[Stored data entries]

-- ==== Sys2Proof/Tests/Slice0.lean ====
section
/-! SUPPORT. Tests on fixed values, each with its source in spec/, and the witnesses of the statements' hypotheses. -/

namespace Sys2Proof.Machine

/-! ### Small states -/

/-- Requests on the port, and the answers the transport will give. -/
def ready (rs : List Request) (as : List Answer) : State :=
  { State.reset with
    host := { HostPort.reset with requests := rs }
    env := { Env.reset with answers := as } }

/-- The write of vectors T1 to T19: `WRITE 0x000010, [AA BB CC]`, in the middle of the sequence. -/
def inWrite (q : SeqState) (v : Bool) (pollMax : Option Nat) (polls : Nat) (as : List Answer) : State :=
  { ready [] as with
    cfg := { Config.reference with pollMax := pollMax }
    blk :=
      { Block.reset with
        seq := q, opSel := .write, opH := ⟨7⟩, opAddr := 0x000010, opLen := 3, opVerify := v
        pbuf := [0xAA, 0xBB, 0xCC] ++ List.replicate 253 0, pollCount := polls } }

/-- The reference stub (R70), with requests on the port. -/
def onStub (rs : List Request) (d : Device) (u : StubSetup) : State :=
  { ready rs [] with env := { Env.reset with transport := .stub, dev := d, setup := u } }

/-- A request for the operation with this selector. -/
def request (op : BitVec 3) (a : Addr) (n : Nat) (v : Bool) (d : Bytes) : Request :=
  { op := op, h := ⟨7⟩, addr := a, len := n, verify := v, data := d }

/-- `Idle`, with a response that the host has not taken. -/
def pendingResponse : State := { ready [] [] with blk := { Block.reset with rsp := some (.failure .timeout) } }

/-- One step of an instruction, or of the machine, looked at through `f`. -/
def seen {α : Type} (f : State → α) (o : Host.Outcome State Fault Refusal) : Option α := (nextOf o).map f

/-- The frames sent. -/
def frames (s : State) : List Bytes := s.env.log.map Call.tx

/-! ### WellFormed refuses the ill-formed terms -/

/-- R83: `1 <= L`. -/
theorem test_wf_empty_data_frame : (Instr.wireWrite 0 []).wf Config.reference = false := by decide
/-- R83: `L <= 256`. -/
theorem test_wf_long_data_frame : (Instr.wireWrite 0 (List.replicate 257 0)).wf Config.reference = false := by
  simp only [Instr.wf, List.length_replicate]; decide
/-- R83: `1 <= N`. -/
theorem test_wf_zero_read_frame : (Instr.wireRead 0 0).wf Config.reference = false := by decide
/-- R83: `N <= MAX_READ`. -/
theorem test_wf_long_read_frame : (Instr.wireRead 0 257).wf Config.reference = false := by decide
/-- The bounds themselves are legal. -/
theorem test_wf_bounds :
    (Instr.wireWrite 0 [0]).wf Config.reference = true ∧ (Instr.wireRead 0 1).wf Config.reference = true ∧
      (Instr.wireRead 0 256).wf Config.reference = true := by decide
theorem test_wf_full_data_frame : (Instr.wireWrite 0 (List.replicate 256 0)).wf Config.reference = true := by
  simp only [Instr.wf, List.length_replicate]; decide
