-- ==== Sys2Proof/Machine/Crypto.lean ====
section
/-!
DEFINITION. The ciphers and key derivations that chapters 05 and 17 name: AES (FIPS 197), HMAC-SHA1, GHASH, the SRTP key derivation and
transforms (RFC 3711, RFC 6188, RFC 7714), key wrapping (RFC 3394), and the counter-mode KDF on AES-256-CMAC (SP 800-108, SP 800-38B).
A string of octets is a number, its first octet the most significant, beside its length in octets (log 180).
-/
namespace Sys2Proof.Machine
open Sys2Proof

/-- The octets of a number of `n` octets, the most significant first. -/
def octetsOf (n x : Nat) : List Byte := (List.range n).map (fun i => BitVec.ofNat 8 (x / 256 ^ (n - 1 - i)))

def ofOctets (l : List Byte) : Nat := l.foldl (fun a b => a * 256 + b.toNat) 0

/-! AES. -/

/-- Entry 0 is the least significant octet of each table. -/
def sboxTable : Nat :=
  0x16bb54b00f2d99416842e6bf0d89a18cdf2855cee9871e9b948ed9691198f8e19e1dc186b95735610ef6034866b53e708a8bbd4b1f74dde8c6b4a61c2e2578ba08ae7a65eaf4566ca94ed58d6d37c8e779e4959162acd3c25c2406490a3a32e0db0b5ede14b8ee4688902a22dc4f816073195d643d7ea7c41744975fec130ccdd2f3ff1021dab6bcf5389d928f40a351a89f3c507f02f94585334d43fbaaefd0cf584c4a39becb6a5bb1fc20ed00d153842fe329b3d63b52a05a6e1b1a2c830975b227ebe28012079a059618c323c7041531d871f1e5a534ccf73f362693fdb7c072a49cafa2d4adf04759fa7dc982ca76abd7fe2b670130c56f6bf27b777c63

def invSboxTable : Nat :=
  0x7d0c2155631469e126d677ba7e042b17619953833cbbebc8b0f52aae4d3be0a0ef9cc9939f7ae52d0d4ab519a97f51605fec8027591012b131c7078833a8dd1ff45acd78fec0db9a2079d2c64b3e56fc1bbe18aa0e62b76f89c5291d711af1476edf751ce837f9e28535ade72274ac9673e6b4f0cecff297eadc674f4111913a6b8a130103bdafc1020f3fca8f1e2cd00645b3b80558e4f70ad3bc8c00abd890849d8da75746155edab9edfd5048706c92b6655dcc5ca4d41698688664f6f87225d18b6d49a25b76b224d92866a12e084ec3fa420b954cee3d23c2a632947b54cbe9dec444438e3487ff2f9b8239e37cfbd7f3819ea340bf38a53630d56a0952

def subByte (table : Nat) (b : Byte) : Byte := BitVec.ofNat 8 (table >>> (8 * b.toNat))

/-- Multiplication by x in the field of AES. -/
def xtime (b : Byte) : Byte := (b <<< 1) ^^^ (if b.getLsbD 7 then 0x1B else 0)

def gfMul (n : Nat) (b : Byte) : Byte :=
  let b2 := xtime b
  let b4 := xtime b2
  (if n.testBit 0 then b else 0) ^^^ (if n.testBit 1 then b2 else 0) ^^^ (if n.testBit 2 then b4 else 0) ^^^
    (if n.testBit 3 then xtime b4 else 0)

def xorOctets (a b : List Byte) : List Byte := List.zipWith (· ^^^ ·) a b

/-- Row r of the state moves by `d` r places. -/
def shiftRows (d : Nat) (s : List Byte) : List Byte := (List.range 16).map (fun i => s.getD ((i + 4 * d * (i % 4)) % 16) 0)

/-- Each column is multiplied by the circulant matrix of a first row. -/
def mixColumns (row : List Nat) (s : List Byte) : List Byte :=
  (List.range 16).map (fun i => (List.range 4).foldl (fun a k =>
    a ^^^ gfMul (row.getD ((k + 4 - i % 4) % 4) 0) (s.getD (4 * (i / 4) + k) 0)) 0)

def rcon : Nat → Byte
  | 0 => 1
  | n + 1 => xtime (rcon n)

def subWord (w : Word) : Word :=
  (List.range 4).foldl (fun a i => a ||| ((subByte sboxTable (w.extractLsb' (8 * i) 8)).setWidth 32 <<< (8 * i))) 0

/-- The words of the key schedule, newest first, from word `i` on. -/
def schedule (nk : Nat) : Nat → Nat → List Word → List Word
  | 0, _, w => w
  | f + 1, i, w =>
    let prev := w.getD 0 0
    let t := if i % nk = 0 then subWord (prev.rotateLeft 8) ^^^ ((rcon (i / nk - 1)).setWidth 32 <<< 24)
      else if 6 < nk ∧ i % nk = 4 then subWord prev else prev
    schedule nk f (i + 1) ((w.getD (nk - 1) 0 ^^^ t) :: w)

/-- Round keys of a key of 16 or 32 octets. -/
def roundKeys (bytes key : Nat) : List (List Byte) :=
  let nk := bytes / 4
  let first := (List.range nk).map (fun i => BitVec.ofNat 32 (key / 2 ^ (32 * i)))
  let w := (schedule nk (3 * nk + 28) nk first).reverse
  (List.range (nk + 7)).map (fun r => (List.range 4).flatMap (fun j => octetsOf 4 (w.getD (4 * r + j) 0).toNat))

def encRounds : List Byte → List (List Byte) → List Byte
  | s, [] => s
  | s, [k] => xorOctets (shiftRows 1 (s.map (subByte sboxTable))) k
  | s, k :: l => encRounds (xorOctets (mixColumns [2, 3, 1, 1] (shiftRows 1 (s.map (subByte sboxTable)))) k) l

def decRounds : List Byte → List (List Byte) → List Byte
  | s, [] => s
  | s, [k] => xorOctets ((shiftRows 3 s).map (subByte invSboxTable)) k
  | s, k :: l => decRounds (mixColumns [14, 11, 13, 9] (xorOctets ((shiftRows 3 s).map (subByte invSboxTable)) k)) l

/-- Encrypt and decrypt one block of 16 octets. -/
def aesEnc (keys : List (List Byte)) (block : Nat) : Nat :=
  match keys with
  | [] => block
  | k :: l => ofOctets (encRounds (xorOctets (octetsOf 16 block) k) l)

def aesDec (keys : List (List Byte)) (block : Nat) : Nat :=
  match keys.reverse with
  | [] => block
  | k :: l => ofOctets (decRounds (xorOctets (octetsOf 16 block) k) l)

/-- Blocks of the key stream of counter mode, from a first counter block. -/
def ctrBlocks (keys : List (List Byte)) : Nat → Nat → Nat → Nat
  | 0, _, a => a
  | n + 1, iv, a => ctrBlocks keys n (iv + 1) (a * 2 ^ 128 + aesEnc keys (iv % 2 ^ 128))

/-- The first `bytes` octets of the key stream. -/
def keyStream (keys : List (List Byte)) (iv bytes : Nat) : Nat :=
  let n := (bytes + 15) / 16
  ctrBlocks keys n iv 0 / 256 ^ (16 * n - bytes)

/-! HMAC-SHA1. -/

/-- The 80 words of a block, newest first. -/
def sha1Words : Nat → List Word → List Word
  | 0, w => w
  | f + 1, w => sha1Words f ((w.getD 2 0 ^^^ w.getD 7 0 ^^^ w.getD 13 0 ^^^ w.getD 15 0).rotateLeft 1 :: w)

structure Sha1 where
  a : Word
  b : Word
  c : Word
  d : Word
  e : Word
  deriving DecidableEq, Repr

def Sha1.step (s : Sha1) (t : Nat) (w : Word) : Sha1 :=
  let f := if t < 20 then ((s.b &&& s.c) ||| (~~~s.b &&& s.d)) + 0x5A827999
    else if t < 40 then (s.b ^^^ s.c ^^^ s.d) + 0x6ED9EBA1
    else if t < 60 then ((s.b &&& s.c) ||| (s.b &&& s.d) ||| (s.c &&& s.d)) + 0x8F1BBCDC
    else (s.b ^^^ s.c ^^^ s.d) + 0xCA62C1D6
  { a := s.a.rotateLeft 5 + f + s.e + w, b := s.a, c := s.b.rotateLeft 30, d := s.c, e := s.d }

def sha1Rounds : List Word → Nat → Sha1 → Sha1
  | [], _, s => s
  | w :: l, t, s => sha1Rounds l (t + 1) (s.step t w)

/-- One block of 64 octets. -/
def sha1Block (h : Sha1) (block : Nat) : Sha1 :=
  let w := (sha1Words 64 ((List.range 16).map (fun i => BitVec.ofNat 32 (block / 2 ^ (32 * i))))).reverse
  let r := sha1Rounds w 0 h
  { a := h.a + r.a, b := h.b + r.b, c := h.c + r.c, d := h.d + r.d, e := h.e + r.e }

/-- SHA-1 of `bytes` octets. -/
def sha1 (bytes x : Nat) : Nat :=
  let n := (bytes + 8) / 64 + 1
  let p := (x * 256 + 128) * 256 ^ (64 * n - bytes - 1) + 8 * bytes
  let r := (List.range n).foldl (fun h j => sha1Block h (p / 2 ^ (512 * (n - 1 - j)) % 2 ^ 512))
    { a := 0x67452301, b := 0xEFCDAB89, c := 0x98BADCFE, d := 0x10325476, e := 0xC3D2E1F0 }
  ofOctets (octetsOf 4 r.a.toNat ++ octetsOf 4 r.b.toNat ++ octetsOf 4 r.c.toNat ++ octetsOf 4 r.d.toNat ++ octetsOf 4 r.e.toNat)

/-- An octet 64 times. -/
def pad64 (b : Nat) : Nat := b * ((256 ^ 64 - 1) / 255)

/-- HMAC-SHA1 under a key of 20 octets. -/
def hmacSha1 (key bytes x : Nat) : Nat :=
  let k := key * 256 ^ 44
  sha1 84 ((k ^^^ pad64 0x5C) * 2 ^ 160 + sha1 (64 + bytes) ((k ^^^ pad64 0x36) * 256 ^ bytes + x))

/-! GHASH. -/

def ghashMul : Nat → BitVec 128 → BitVec 128 → BitVec 128 → BitVec 128
  | 0, _, _, z => z
  | n + 1, x, v, z =>
    ghashMul n x (if v.getLsbD 0 then (v >>> 1) ^^^ 0xE1000000000000000000000000000000 else v >>> 1) (if x.getLsbD n then z ^^^ v else z)

/-- GHASH of whole blocks, of which there are `n`. -/
def ghash (h : Nat) (n x : Nat) : Nat :=
  ((List.range n).foldl (fun y j => ghashMul 128 (y ^^^ BitVec.ofNat 128 (x / 2 ^ (128 * (n - 1 - j)))) (BitVec.ofNat 128 h) 0)
    (0 : BitVec 128)).toNat

/-- A string filled with zeros to whole blocks: the number of blocks and the string. -/
def padded (bytes x : Nat) : Nat × Nat := let n := (bytes + 15) / 16; (n, x * 256 ^ (16 * n - bytes))

/-- Tag of AES-GCM with a nonce of 12 octets over authenticated data and ciphertext. -/
def gcmTag (keys : List (List Byte)) (nonce aadBytes aad bytes data : Nat) : Nat :=
  let a := padded aadBytes aad
  let d := padded bytes data
  let x := (a.2 * 2 ^ (128 * d.1) + d.2) * 2 ^ 128 + 8 * aadBytes * 2 ^ 64 + 8 * bytes
  ghash (aesEnc keys 0) (a.1 + d.1 + 1) x ^^^ aesEnc keys (nonce * 2 ^ 32 + 1)

/-! SRTP (R167, R187). -/

/-- Octets of the master key and master salt of a suite, and of its tag. -/
def suiteKeyBytes (s : Nat) : Nat := if s = 1 ∨ s = 2 ∨ s = 5 then 16 else 32
def suiteSaltBytes (s : Nat) : Nat := if 5 ≤ s then 12 else 14
def suiteTagBytes (s : Nat) (rtcp : Bool) : Nat := if 5 ≤ s then 16 else if (s = 2 ∨ s = 4) ∧ !rtcp then 4 else 10

/-- A derived set: session cipher key, authentication key and salt of one slot for one packet class. -/
structure Derived where
  suite : Nat
  cipher : Nat
  auth : Nat
  salt : Nat
  deriving DecidableEq, Repr

/-- `bytes` octets for a label. The AES-GCM suites fill the master salt with zeros to 14 octets (RFC 7714). -/
def srtpKdf (s key salt label bytes : Nat) : Nat :=
  let x := (salt * 256 ^ (14 - suiteSaltBytes s)) ^^^ (label * 2 ^ 48)
  keyStream (roundKeys (suiteKeyBytes s) key) (x * 2 ^ 16) bytes

/-- The derived set of a master key and salt: labels 0x00 to 0x02 for SRTP, 0x03 to 0x05 for SRTCP. -/
def deriveSet (s key salt : Nat) (rtcp : Bool) : Derived :=
  let l := if rtcp then 3 else 0
  { suite := s, cipher := srtpKdf s key salt l (suiteKeyBytes s), auth := if 5 ≤ s then 0 else srtpKdf s key salt (l + 1) 20,
    salt := srtpKdf s key salt (l + 2) (suiteSaltBytes s) }

/-- Initialisation vector of a packet: a counter block, or the nonce of AES-GCM. -/
def Derived.iv (d : Derived) (ssrc index : Nat) : Nat :=
  if 5 ≤ d.suite then d.salt ^^^ (ssrc * 2 ^ 48 + index) else (d.salt * 2 ^ 16) ^^^ (ssrc * 2 ^ 64) ^^^ (index * 2 ^ 16)

/-- Encrypt or decrypt the payload of a packet. -/
def Derived.crypt (d : Derived) (ssrc index bytes data : Nat) : Nat :=
  let iv := d.iv ssrc index
  data ^^^ keyStream (roundKeys (suiteKeyBytes d.suite) d.cipher) (if 5 ≤ d.suite then iv * 2 ^ 32 + 2 else iv) bytes

/-- Authentication tag of a packet: header, payload as sent, and after them the rollover counter, or for SRTCP the word with the E bit and
the index. -/
def Derived.tag (d : Derived) (rtcp eBit : Bool) (ssrc index headBytes head bytes data : Nat) : Nat :=
  let last := if rtcp then (if eBit then 2 ^ 31 else 0) + index else index / 65536
  if 5 ≤ d.suite then
    let keys := roundKeys (suiteKeyBytes d.suite) d.cipher
    if !rtcp then gcmTag keys (d.iv ssrc index) headBytes head bytes data
    else if eBit then gcmTag keys (d.iv ssrc index) (headBytes + 4) (head * 2 ^ 32 + last) bytes data
    else gcmTag keys (d.iv ssrc index) (headBytes + bytes + 4) ((head * 256 ^ bytes + data) * 2 ^ 32 + last) 0 0
  else
    hmacSha1 d.auth (headBytes + bytes + 4) ((head * 256 ^ bytes + data) * 2 ^ 32 + last) / 256 ^ (20 - suiteTagBytes d.suite rtcp)

/-! Key wrapping (RFC 3394, default initial value), here of 48 octets under a key of 32. -/

def wrapIv : Nat := 0xA6A6A6A6A6A6A6A6

def wrapSteps (keys : List (List Byte)) (n : Nat) : Nat → Nat → Nat × List Nat → Nat × List Nat
  | 0, _, s => s
  | f + 1, t, s =>
    let i := (t - 1) % n
    let b := aesEnc keys (s.1 * 2 ^ 64 + s.2.getD i 0)
    wrapSteps keys n f (t + 1) ((b / 2 ^ 64) ^^^ t, s.2.set i (b % 2 ^ 64))

def unwrapSteps (keys : List (List Byte)) (n : Nat) : Nat → Nat × List Nat → Nat × List Nat
  | 0, s => s
  | t + 1, s =>
    let i := t % n
    let b := aesDec keys ((s.1 ^^^ (t + 1)) * 2 ^ 64 + s.2.getD i 0)
    unwrapSteps keys n t (b / 2 ^ 64, s.2.set i (b % 2 ^ 64))

def parts64 (n x : Nat) : List Nat := (List.range n).map (fun i => x / 2 ^ (64 * (n - 1 - i)) % 2 ^ 64)
def joined64 (l : List Nat) : Nat := l.foldl (fun a x => a * 2 ^ 64 + x) 0

/-- The 56 octets that wrap 48. -/
def wrap48 (key x : Nat) : Nat :=
  let r := wrapSteps (roundKeys 32 key) 6 36 1 (wrapIv, parts64 6 x)
  r.1 * 2 ^ 384 + joined64 r.2

/-- The 48 octets within 56, none where the check fails. -/
def unwrap48 (key x : Nat) : Option Nat :=
  let r := unwrapSteps (roundKeys 32 key) 6 36 (x / 2 ^ 384 % 2 ^ 64, parts64 6 x)
  if r.1 = wrapIv then some (joined64 r.2) else none

/-! AES-256-CMAC and the counter-mode KDF (R193). -/

/-- Multiplication by x in the field of CMAC. -/
def cmacDouble (x : Nat) : Nat := (x * 2 % 2 ^ 128) ^^^ (if x.testBit 127 then 0x87 else 0)

def cmac (key bytes x : Nat) : Nat :=
  let keys := roundKeys 32 key
  let k1 := cmacDouble (aesEnc keys 0)
  let n := max 1 ((bytes + 15) / 16)
  let whole := bytes = 16 * n
  let last := if whole then x ^^^ k1 else ((x * 256 + 128) * 256 ^ (16 * n - bytes - 1)) ^^^ cmacDouble k1
  (List.range n).foldl (fun c j => aesEnc keys (c ^^^ (last / 2 ^ (128 * (n - 1 - j)) % 2 ^ 128))) 0

/-- 256 bits for a label and a context: two blocks of PRF(counter, label, a zero octet, context, length in bits). -/
def kdf256 (key labelBytes label contextBytes context : Nat) : Nat :=
  let block := fun (i : Nat) =>
    cmac key (4 + labelBytes + 1 + contextBytes + 4) ((((i * 256 ^ labelBytes + label) * 256) * 256 ^ contextBytes + context) * 2 ^ 32 + 256)
  block 1 * 2 ^ 128 + block 2

/-- The octets of an ASCII label. -/
def labelOf (s : String) : Nat × Nat := (s.length, s.toList.foldl (fun a c => a * 256 + c.toNat) 0)

end Sys2Proof.Machine
end

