/-- An RTP packet (RFC 3550) with what the cipher engine can tell of its protection. -/
structure Rtp where
  ssrc : Nat
  seq : Nat
  ts : Nat
  pt : Nat
  marker : Bool
  /-- payload bytes -/
  bytes : Nat
  /-- bytes of the RTP header with its extensions (R149); its first octet, and its octets beyond the twelfth as one number -/
  hdrEnd : Nat
  b0 : Nat
  tail : Nat
  /-- the header extensions stand in the two-byte form of RFC 8285 -/
  extTwo : Bool
  /-- header extensions by ID -/
  exts : List (Nat × ExtData)
  desc : Desc
  mki : Option Nat
  /-- authentication tag -/
  tag : Nat
  /-- the payload as it arrives, encrypted, its octets as one number -/
  payload : Nat
  deriving DecidableEq, Repr

/-- One report block of an SR or RR. -/
structure ReportBlock where
  ssrc : Nat
  fractionLost : Nat
  cumLost : Nat
  extHigh : Nat
  jitter : Nat
  lsr : Nat
  dlsr : Nat
  deriving DecidableEq, Repr

/-- One packet report of RFC 8888 feedback. -/
structure CcfbItem where
  seq : Nat
  received : Bool
  /-- arrival time in ns, in the receiver's clock -/
  arrivalNs : Nat
  ecn : Nat
  deriving DecidableEq, Repr

/-- One RTCP packet of a compound (R228). -/
inductive Rtcp where
  | sr (ssrc ntp rtp packets octets : Nat) (blocks : List ReportBlock)
  | rr (blocks : List ReportBlock)
  | nack (media : Nat) (seqs : List Nat)
  | pli (media : Nat)
  | fir (media : Nat)
  /-- RFC 8888 feedback on an SSRC, with its report timestamp in ns -/
  | ccfb (ssrc stampNs : Nat) (items : List CcfbItem)
  /-- SDES CNAME: its length in octets and its words -/
  | sdes (len : Nat) (cname : List Word)
  | other
  deriving DecidableEq, Repr

/-- An SRTCP packet. -/
structure Srtcp where
  eBit : Bool
  index : Nat
  ssrc : Nat
  mki : Option Nat
  tag : Nat
  /-- the first four octets; how many octets follow the SSRC, and these as they arrive, as one number -/
  head : Nat
  bytes : Nat
  data : Nat
  /-- what the packet says once it is decrypted -/
  items : List Rtcp
  deriving DecidableEq, Repr

/-- A STUN message (R153 to R156). -/
structure Stun where
  request : Bool
  binding : Bool
  /-- "local:remote", each as one number of its octets -/
  username : Option (Nat × Nat)
  /-- the password under which MESSAGE-INTEGRITY was made, when that attribute is present -/
  integrity : Option Nat
  fingerprintOk : Bool
  priority : Bool
  controlled : Bool
  useCandidate : Bool
  /-- unknown comprehension-required attributes -/
  unknown : List Nat
  deriving DecidableEq, Repr

/-- What the first byte of a UDP payload leads to, or the payload of an unknown kind (R148). -/
inductive UdpBody where
  | stun (m : Stun)
  /-- the record's bytes, as words, and its length in bytes -/
  | dtls (bytes : Nat) (data : List Word)
  | srtcp (m : Srtcp)
  | srtp (m : Rtp)
  | other
  deriving DecidableEq, Repr

/-- What an IP packet carries. -/
inductive IpBody where
  | udp (csumZero csumOk : Bool) (sport dport : Nat) (first second : Nat) (body : UdpBody)
  | echo (ident : Nat)
  | icmpError (data : List Word)
  | neighbourSol (target : Nat)
  /-- PTP over UDP: to port 319 (event) or 320, its source port, UDP payload bytes and words (R535) -/
  | ptp (event : Bool) (sport bytes : Nat) (data : List Word)
  | other
  deriving DecidableEq, Repr

/-- The layer above Ethernet and its VLAN tags. -/
inductive Net where
  /-- `hdr` is the length of the IP header in bytes, IPv4 options included -/
  | ip (v6 : Bool) (hdr src dst : Nat) (fragment extHdr csumOk lengthsOk : Bool) (ecn : Nat) (body : IpBody)
  | arp (target : Nat)
  /-- a MAC control frame -/
  | macControl
  | other
  deriving DecidableEq, Repr

/-- An Ethernet frame as it arrives at a logical port. -/
structure Frame where
  /-- frame bytes without preamble -/
  len : Nat
  /-- destination MAC address -/
  dst : Nat
  srcMac : Nat
  fcsOk : Bool
  /-- it overlaps an uncorrectable codeword (R138) -/
  fecBad : Bool
  /-- TPID and VID of each tag, outermost first -/
  vlans : List (Nat × Nat)
  net : Net
  deriving DecidableEq, Repr

/-- A frame in a pipeline's input FIFO (R145). -/
structure FifoFrame where
  lport : Nat
  /-- service address index that steering found, 4,096 for none -/
  addr : Nat
  /-- arrival stamp in service ns -/
  stampNs : Nat
  /-- stamps in domains A and B, in units of 2^-32 ns (R536) -/
  stampA : Int
  stampB : Int
  frame : Frame
  /-- it reads back poisoned (R160) -/
  poison : Bool
  deriving DecidableEq, Repr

• [Work task]
Of the lines above, show those in which "wireRead" appears.

• [Exercise answer]
theorem test_wf_zero_read_frame : (Instr.wireRead 0 0).wf Config.reference = false := by decide
theorem test_wf_long_read_frame : (Instr.wireRead 0 257).wf Config.reference = false := by decide
    (Instr.wireWrite 0 [0]).wf Config.reference = true ∧ (Instr.wireRead 0 1).wf Config.reference = true ∧
      (Instr.wireRead 0 256).wf Config.reference = true := by decide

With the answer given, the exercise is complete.